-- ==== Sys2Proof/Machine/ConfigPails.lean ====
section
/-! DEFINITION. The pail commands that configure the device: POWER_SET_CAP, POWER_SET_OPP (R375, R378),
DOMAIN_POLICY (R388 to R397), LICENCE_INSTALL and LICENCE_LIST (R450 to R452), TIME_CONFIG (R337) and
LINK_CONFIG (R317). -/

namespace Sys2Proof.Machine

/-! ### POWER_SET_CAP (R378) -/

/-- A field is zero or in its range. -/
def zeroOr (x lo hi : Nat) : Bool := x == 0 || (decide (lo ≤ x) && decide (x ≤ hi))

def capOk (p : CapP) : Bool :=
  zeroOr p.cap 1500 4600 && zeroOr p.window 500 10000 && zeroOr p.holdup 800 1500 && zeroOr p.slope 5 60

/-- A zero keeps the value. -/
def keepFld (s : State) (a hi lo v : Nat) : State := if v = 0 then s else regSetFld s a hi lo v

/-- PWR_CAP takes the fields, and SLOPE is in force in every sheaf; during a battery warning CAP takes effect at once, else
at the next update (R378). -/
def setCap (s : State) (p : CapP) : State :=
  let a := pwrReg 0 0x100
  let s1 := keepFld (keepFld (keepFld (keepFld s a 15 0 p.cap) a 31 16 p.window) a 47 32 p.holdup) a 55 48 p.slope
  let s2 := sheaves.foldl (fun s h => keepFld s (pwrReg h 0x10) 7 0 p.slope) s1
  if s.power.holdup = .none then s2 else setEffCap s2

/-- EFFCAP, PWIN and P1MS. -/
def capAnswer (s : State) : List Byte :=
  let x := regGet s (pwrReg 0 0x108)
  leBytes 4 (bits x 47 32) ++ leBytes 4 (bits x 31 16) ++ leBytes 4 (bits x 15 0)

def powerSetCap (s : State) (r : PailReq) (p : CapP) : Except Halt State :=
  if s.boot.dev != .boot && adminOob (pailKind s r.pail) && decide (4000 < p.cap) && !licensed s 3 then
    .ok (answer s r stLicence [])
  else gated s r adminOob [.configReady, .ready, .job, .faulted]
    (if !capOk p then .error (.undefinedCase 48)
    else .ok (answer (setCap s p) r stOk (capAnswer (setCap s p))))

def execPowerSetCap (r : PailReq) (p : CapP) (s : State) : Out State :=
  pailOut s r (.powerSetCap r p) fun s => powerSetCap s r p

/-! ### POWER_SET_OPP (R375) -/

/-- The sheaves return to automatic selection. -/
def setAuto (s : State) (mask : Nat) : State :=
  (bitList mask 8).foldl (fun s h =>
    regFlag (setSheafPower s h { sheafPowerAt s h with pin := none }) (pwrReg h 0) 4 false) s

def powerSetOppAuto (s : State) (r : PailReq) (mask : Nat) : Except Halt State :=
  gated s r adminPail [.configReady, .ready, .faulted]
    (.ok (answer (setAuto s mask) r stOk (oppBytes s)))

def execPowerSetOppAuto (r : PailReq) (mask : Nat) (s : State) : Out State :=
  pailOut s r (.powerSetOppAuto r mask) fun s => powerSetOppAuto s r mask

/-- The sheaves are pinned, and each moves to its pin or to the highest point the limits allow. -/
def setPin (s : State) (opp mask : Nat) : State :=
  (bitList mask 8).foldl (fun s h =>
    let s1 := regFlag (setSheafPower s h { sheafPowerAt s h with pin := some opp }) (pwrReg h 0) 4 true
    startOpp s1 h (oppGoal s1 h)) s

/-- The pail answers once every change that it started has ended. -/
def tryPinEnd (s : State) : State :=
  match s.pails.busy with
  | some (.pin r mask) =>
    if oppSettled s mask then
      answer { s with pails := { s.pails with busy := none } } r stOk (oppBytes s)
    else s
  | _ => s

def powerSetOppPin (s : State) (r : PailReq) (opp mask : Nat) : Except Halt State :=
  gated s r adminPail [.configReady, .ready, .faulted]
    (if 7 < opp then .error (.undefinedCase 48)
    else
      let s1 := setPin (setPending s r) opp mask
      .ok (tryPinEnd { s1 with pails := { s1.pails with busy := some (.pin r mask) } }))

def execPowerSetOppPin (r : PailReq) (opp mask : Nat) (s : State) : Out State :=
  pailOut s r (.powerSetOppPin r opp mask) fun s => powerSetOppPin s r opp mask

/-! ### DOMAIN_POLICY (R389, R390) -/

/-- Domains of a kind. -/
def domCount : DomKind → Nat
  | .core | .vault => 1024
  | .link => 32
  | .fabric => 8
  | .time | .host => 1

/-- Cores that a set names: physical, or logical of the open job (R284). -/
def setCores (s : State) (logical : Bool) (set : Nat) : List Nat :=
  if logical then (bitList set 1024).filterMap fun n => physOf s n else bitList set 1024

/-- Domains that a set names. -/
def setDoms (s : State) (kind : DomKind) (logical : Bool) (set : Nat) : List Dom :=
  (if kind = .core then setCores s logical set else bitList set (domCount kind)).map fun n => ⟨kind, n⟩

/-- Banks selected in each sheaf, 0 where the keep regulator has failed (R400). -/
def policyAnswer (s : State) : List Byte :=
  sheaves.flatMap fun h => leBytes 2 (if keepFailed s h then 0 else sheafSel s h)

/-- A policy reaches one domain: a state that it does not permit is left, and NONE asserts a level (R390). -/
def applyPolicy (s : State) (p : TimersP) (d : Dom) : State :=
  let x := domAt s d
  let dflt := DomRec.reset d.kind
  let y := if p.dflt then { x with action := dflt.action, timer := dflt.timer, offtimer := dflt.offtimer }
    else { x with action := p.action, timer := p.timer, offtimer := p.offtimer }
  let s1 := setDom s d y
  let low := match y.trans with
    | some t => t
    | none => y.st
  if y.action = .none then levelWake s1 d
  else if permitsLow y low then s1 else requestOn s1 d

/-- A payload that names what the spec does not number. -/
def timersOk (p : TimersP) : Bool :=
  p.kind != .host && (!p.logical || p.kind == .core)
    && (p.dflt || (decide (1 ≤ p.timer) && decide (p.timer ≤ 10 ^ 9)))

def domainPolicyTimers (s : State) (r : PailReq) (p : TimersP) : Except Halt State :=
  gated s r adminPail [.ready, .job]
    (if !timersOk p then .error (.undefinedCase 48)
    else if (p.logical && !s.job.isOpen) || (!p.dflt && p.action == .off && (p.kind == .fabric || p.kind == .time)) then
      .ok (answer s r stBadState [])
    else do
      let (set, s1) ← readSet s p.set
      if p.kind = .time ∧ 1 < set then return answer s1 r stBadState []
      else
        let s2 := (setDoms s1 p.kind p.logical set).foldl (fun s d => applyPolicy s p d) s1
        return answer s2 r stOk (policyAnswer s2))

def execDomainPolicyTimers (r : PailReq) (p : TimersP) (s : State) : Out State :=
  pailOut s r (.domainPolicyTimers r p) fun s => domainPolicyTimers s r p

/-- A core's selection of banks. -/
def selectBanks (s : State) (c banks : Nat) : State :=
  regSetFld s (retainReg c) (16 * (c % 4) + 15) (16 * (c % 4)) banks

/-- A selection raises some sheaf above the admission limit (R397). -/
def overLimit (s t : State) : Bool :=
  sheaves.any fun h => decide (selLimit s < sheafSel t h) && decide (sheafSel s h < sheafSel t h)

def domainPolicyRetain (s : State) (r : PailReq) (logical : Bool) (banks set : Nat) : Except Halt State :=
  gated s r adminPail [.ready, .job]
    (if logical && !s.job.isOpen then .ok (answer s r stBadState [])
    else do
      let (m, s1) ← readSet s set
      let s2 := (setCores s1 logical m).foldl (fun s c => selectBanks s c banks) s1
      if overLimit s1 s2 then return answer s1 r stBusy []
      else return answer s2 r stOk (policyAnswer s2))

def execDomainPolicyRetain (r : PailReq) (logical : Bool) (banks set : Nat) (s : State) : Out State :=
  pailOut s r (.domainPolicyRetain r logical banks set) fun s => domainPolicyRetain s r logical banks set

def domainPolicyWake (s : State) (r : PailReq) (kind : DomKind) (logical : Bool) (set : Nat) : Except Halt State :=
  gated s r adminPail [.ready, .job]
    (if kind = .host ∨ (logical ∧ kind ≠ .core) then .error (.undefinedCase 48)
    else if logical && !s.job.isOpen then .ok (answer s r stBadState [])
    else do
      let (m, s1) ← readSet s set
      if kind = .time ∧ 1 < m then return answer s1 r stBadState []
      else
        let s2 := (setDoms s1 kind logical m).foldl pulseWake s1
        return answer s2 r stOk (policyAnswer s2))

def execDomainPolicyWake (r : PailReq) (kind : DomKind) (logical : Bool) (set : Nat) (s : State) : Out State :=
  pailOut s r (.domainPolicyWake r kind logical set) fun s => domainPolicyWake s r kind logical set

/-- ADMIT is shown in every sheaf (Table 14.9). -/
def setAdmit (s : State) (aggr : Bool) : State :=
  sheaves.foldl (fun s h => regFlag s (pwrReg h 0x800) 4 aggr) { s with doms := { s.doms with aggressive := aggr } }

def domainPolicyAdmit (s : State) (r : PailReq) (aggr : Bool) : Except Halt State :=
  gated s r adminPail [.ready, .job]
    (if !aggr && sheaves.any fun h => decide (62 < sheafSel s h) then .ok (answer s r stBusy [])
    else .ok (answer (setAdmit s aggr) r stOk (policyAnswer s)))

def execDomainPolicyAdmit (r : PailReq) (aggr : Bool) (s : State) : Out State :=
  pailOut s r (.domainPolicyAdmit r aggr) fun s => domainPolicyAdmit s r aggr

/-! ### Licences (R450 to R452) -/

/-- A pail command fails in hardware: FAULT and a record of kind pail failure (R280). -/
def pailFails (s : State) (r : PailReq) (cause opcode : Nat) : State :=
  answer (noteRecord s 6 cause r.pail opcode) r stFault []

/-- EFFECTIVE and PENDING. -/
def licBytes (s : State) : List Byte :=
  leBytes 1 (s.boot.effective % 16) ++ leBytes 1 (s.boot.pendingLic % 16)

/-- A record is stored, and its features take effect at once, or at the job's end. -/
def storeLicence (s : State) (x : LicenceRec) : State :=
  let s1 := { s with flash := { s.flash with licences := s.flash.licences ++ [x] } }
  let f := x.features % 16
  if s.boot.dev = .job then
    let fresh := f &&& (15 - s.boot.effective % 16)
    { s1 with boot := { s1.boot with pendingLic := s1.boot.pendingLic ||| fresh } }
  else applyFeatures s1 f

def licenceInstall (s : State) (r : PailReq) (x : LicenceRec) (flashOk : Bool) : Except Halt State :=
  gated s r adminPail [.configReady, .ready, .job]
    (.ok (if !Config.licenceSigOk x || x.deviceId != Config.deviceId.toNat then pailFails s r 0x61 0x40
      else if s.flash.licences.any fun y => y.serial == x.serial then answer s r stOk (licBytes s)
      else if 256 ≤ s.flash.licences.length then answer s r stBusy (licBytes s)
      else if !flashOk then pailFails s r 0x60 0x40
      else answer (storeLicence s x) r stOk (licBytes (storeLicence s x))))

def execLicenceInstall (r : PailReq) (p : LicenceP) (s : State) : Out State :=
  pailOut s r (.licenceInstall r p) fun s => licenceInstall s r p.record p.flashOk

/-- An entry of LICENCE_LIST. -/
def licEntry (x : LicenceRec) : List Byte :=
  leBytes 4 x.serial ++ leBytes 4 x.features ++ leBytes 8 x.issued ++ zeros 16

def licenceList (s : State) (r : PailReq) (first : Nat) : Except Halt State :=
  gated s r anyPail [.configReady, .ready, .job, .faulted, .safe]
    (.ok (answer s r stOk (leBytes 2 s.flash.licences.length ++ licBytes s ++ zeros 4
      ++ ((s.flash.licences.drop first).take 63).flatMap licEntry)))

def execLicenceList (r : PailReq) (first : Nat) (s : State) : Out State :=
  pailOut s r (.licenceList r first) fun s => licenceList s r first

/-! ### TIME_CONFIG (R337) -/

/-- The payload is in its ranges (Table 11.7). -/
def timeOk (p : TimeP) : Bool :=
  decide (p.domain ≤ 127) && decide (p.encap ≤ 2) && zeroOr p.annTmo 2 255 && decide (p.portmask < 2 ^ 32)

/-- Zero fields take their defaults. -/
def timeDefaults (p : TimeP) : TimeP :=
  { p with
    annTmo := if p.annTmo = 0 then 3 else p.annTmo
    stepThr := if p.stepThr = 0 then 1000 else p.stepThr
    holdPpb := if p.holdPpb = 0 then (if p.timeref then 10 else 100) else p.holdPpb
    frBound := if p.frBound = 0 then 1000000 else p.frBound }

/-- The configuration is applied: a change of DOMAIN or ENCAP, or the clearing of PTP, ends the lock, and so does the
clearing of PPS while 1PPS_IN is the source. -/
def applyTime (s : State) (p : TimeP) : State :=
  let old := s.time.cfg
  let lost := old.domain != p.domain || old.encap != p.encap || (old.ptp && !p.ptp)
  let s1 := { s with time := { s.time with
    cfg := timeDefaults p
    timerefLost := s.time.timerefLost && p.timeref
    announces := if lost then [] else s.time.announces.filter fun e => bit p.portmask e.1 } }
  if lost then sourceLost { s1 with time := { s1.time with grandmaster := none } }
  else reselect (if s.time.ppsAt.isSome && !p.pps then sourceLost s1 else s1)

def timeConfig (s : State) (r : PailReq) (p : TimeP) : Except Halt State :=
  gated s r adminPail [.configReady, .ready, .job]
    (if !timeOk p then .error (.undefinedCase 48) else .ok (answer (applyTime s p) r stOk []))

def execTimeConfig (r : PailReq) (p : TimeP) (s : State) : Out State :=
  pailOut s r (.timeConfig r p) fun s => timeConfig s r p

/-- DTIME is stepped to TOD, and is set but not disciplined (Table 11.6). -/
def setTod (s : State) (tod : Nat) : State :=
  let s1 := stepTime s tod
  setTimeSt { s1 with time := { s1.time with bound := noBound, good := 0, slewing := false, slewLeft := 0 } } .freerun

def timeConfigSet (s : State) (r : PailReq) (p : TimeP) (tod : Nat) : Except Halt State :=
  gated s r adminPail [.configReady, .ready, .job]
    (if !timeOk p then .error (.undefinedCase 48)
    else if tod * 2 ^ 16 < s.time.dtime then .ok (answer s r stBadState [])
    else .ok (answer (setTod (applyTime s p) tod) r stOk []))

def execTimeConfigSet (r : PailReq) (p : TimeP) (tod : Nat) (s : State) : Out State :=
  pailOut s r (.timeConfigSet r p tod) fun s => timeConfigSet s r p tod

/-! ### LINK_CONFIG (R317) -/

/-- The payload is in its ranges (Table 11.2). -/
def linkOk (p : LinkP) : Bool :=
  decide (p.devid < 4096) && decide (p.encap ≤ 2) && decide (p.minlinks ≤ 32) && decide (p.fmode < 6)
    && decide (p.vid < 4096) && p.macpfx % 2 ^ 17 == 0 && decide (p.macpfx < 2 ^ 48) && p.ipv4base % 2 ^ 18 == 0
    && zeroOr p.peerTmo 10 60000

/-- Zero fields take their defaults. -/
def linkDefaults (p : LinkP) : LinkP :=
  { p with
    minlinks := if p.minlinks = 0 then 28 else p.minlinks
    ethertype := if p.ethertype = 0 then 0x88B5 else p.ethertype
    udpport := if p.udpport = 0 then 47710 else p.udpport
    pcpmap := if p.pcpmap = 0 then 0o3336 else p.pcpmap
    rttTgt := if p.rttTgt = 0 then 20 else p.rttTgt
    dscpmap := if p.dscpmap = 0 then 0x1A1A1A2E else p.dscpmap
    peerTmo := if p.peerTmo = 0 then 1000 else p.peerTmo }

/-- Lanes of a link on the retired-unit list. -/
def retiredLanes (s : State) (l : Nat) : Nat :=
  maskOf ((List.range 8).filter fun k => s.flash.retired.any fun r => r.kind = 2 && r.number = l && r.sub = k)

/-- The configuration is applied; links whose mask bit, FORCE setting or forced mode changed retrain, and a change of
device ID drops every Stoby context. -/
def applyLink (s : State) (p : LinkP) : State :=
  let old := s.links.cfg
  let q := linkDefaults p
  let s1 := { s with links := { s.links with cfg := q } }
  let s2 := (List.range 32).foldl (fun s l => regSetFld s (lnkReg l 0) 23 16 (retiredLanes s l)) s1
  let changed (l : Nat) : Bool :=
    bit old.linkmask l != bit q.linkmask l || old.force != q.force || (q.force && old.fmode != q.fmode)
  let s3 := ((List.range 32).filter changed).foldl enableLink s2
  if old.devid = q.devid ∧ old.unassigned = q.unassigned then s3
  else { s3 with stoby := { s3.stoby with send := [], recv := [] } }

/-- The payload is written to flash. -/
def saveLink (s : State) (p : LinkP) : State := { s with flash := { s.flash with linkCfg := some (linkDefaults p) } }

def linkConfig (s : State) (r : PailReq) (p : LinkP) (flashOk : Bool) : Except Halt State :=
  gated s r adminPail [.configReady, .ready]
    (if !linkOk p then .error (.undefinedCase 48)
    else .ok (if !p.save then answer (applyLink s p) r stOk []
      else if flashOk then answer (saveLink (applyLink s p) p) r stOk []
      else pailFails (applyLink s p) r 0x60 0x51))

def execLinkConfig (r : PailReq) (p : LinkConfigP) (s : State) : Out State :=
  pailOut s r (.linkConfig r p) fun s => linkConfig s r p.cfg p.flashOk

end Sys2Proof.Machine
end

──────────────────────────────

• [YOUR INSTRUCTIONS]:
The word "stBadState" appears in some lines of the data. Copy every one of those lines.

• [RESULT OF THIS TASK]:
      .ok (answer s r stBadState [])
      if p.kind = .time ∧ 1 < set then return answer s1 r stBadState []
    (if logical && !s.job.isOpen then .ok (answer s r stBadState [])
    else if logical && !s.job.isOpen then .ok (answer s r stBadState [])
      if kind = .time ∧ 1 < m then return answer s1 r stBadState []
    else if tod * 2 ^ 16 < s.time.dtime then .ok (answer s r stBadState [])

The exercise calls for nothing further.